• EXERCISE DETAILS:
Copy each line of the records that holds the string "frameReceived".

• Stored entries:
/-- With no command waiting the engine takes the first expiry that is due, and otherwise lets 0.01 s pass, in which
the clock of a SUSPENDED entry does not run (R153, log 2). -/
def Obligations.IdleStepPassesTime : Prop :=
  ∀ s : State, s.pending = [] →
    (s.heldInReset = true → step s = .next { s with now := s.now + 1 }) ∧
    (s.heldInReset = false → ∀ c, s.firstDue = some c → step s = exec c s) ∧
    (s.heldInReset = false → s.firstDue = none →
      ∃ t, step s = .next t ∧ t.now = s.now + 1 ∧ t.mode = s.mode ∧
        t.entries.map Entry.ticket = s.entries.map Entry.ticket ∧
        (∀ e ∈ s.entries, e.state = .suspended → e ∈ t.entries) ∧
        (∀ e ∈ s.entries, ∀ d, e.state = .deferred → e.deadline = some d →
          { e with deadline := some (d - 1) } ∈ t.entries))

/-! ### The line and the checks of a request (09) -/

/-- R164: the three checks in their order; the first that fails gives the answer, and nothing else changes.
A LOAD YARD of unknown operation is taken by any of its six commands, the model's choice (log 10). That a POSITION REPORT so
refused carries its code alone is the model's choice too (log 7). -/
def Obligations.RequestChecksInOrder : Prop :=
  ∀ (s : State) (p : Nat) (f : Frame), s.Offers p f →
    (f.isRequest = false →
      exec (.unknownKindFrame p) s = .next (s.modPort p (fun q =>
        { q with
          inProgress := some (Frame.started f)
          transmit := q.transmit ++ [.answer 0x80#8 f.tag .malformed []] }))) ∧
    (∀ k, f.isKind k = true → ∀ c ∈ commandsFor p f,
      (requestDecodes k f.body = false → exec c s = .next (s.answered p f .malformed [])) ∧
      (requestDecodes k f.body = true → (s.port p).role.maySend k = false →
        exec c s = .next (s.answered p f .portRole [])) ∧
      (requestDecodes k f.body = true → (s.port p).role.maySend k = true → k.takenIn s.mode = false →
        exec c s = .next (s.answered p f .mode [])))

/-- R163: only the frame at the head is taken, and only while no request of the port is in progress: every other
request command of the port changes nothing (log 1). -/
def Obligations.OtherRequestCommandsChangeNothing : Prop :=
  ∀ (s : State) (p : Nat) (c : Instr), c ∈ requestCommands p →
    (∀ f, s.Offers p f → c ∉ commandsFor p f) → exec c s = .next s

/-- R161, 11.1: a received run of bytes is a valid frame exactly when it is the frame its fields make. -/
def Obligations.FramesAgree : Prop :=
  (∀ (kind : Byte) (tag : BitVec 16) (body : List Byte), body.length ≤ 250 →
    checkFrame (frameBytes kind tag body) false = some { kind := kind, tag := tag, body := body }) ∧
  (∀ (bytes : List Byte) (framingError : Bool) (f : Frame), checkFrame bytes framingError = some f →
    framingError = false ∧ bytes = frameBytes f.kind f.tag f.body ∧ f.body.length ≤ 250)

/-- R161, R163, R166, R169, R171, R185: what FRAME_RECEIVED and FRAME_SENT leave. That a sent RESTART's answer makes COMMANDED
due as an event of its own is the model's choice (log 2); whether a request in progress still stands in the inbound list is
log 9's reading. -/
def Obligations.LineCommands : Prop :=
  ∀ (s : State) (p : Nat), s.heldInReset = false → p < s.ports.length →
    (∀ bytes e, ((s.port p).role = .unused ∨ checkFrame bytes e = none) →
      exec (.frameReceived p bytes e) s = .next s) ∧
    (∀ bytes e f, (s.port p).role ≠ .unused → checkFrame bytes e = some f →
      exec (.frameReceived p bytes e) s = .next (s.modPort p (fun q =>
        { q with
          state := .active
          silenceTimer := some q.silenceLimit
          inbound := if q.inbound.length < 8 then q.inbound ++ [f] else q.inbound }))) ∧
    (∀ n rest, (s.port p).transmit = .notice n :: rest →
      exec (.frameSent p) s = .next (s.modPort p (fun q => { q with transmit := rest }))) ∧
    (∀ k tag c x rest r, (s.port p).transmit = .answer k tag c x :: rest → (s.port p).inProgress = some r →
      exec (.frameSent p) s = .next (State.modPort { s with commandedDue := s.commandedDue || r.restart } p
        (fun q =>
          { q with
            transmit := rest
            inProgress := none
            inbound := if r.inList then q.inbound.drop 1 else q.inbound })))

• YOUR SOLUTION:
      exec (.frameReceived p bytes e) s = .next s) ∧
      exec (.frameReceived p bytes e) s = .next (s.modPort p (fun q =>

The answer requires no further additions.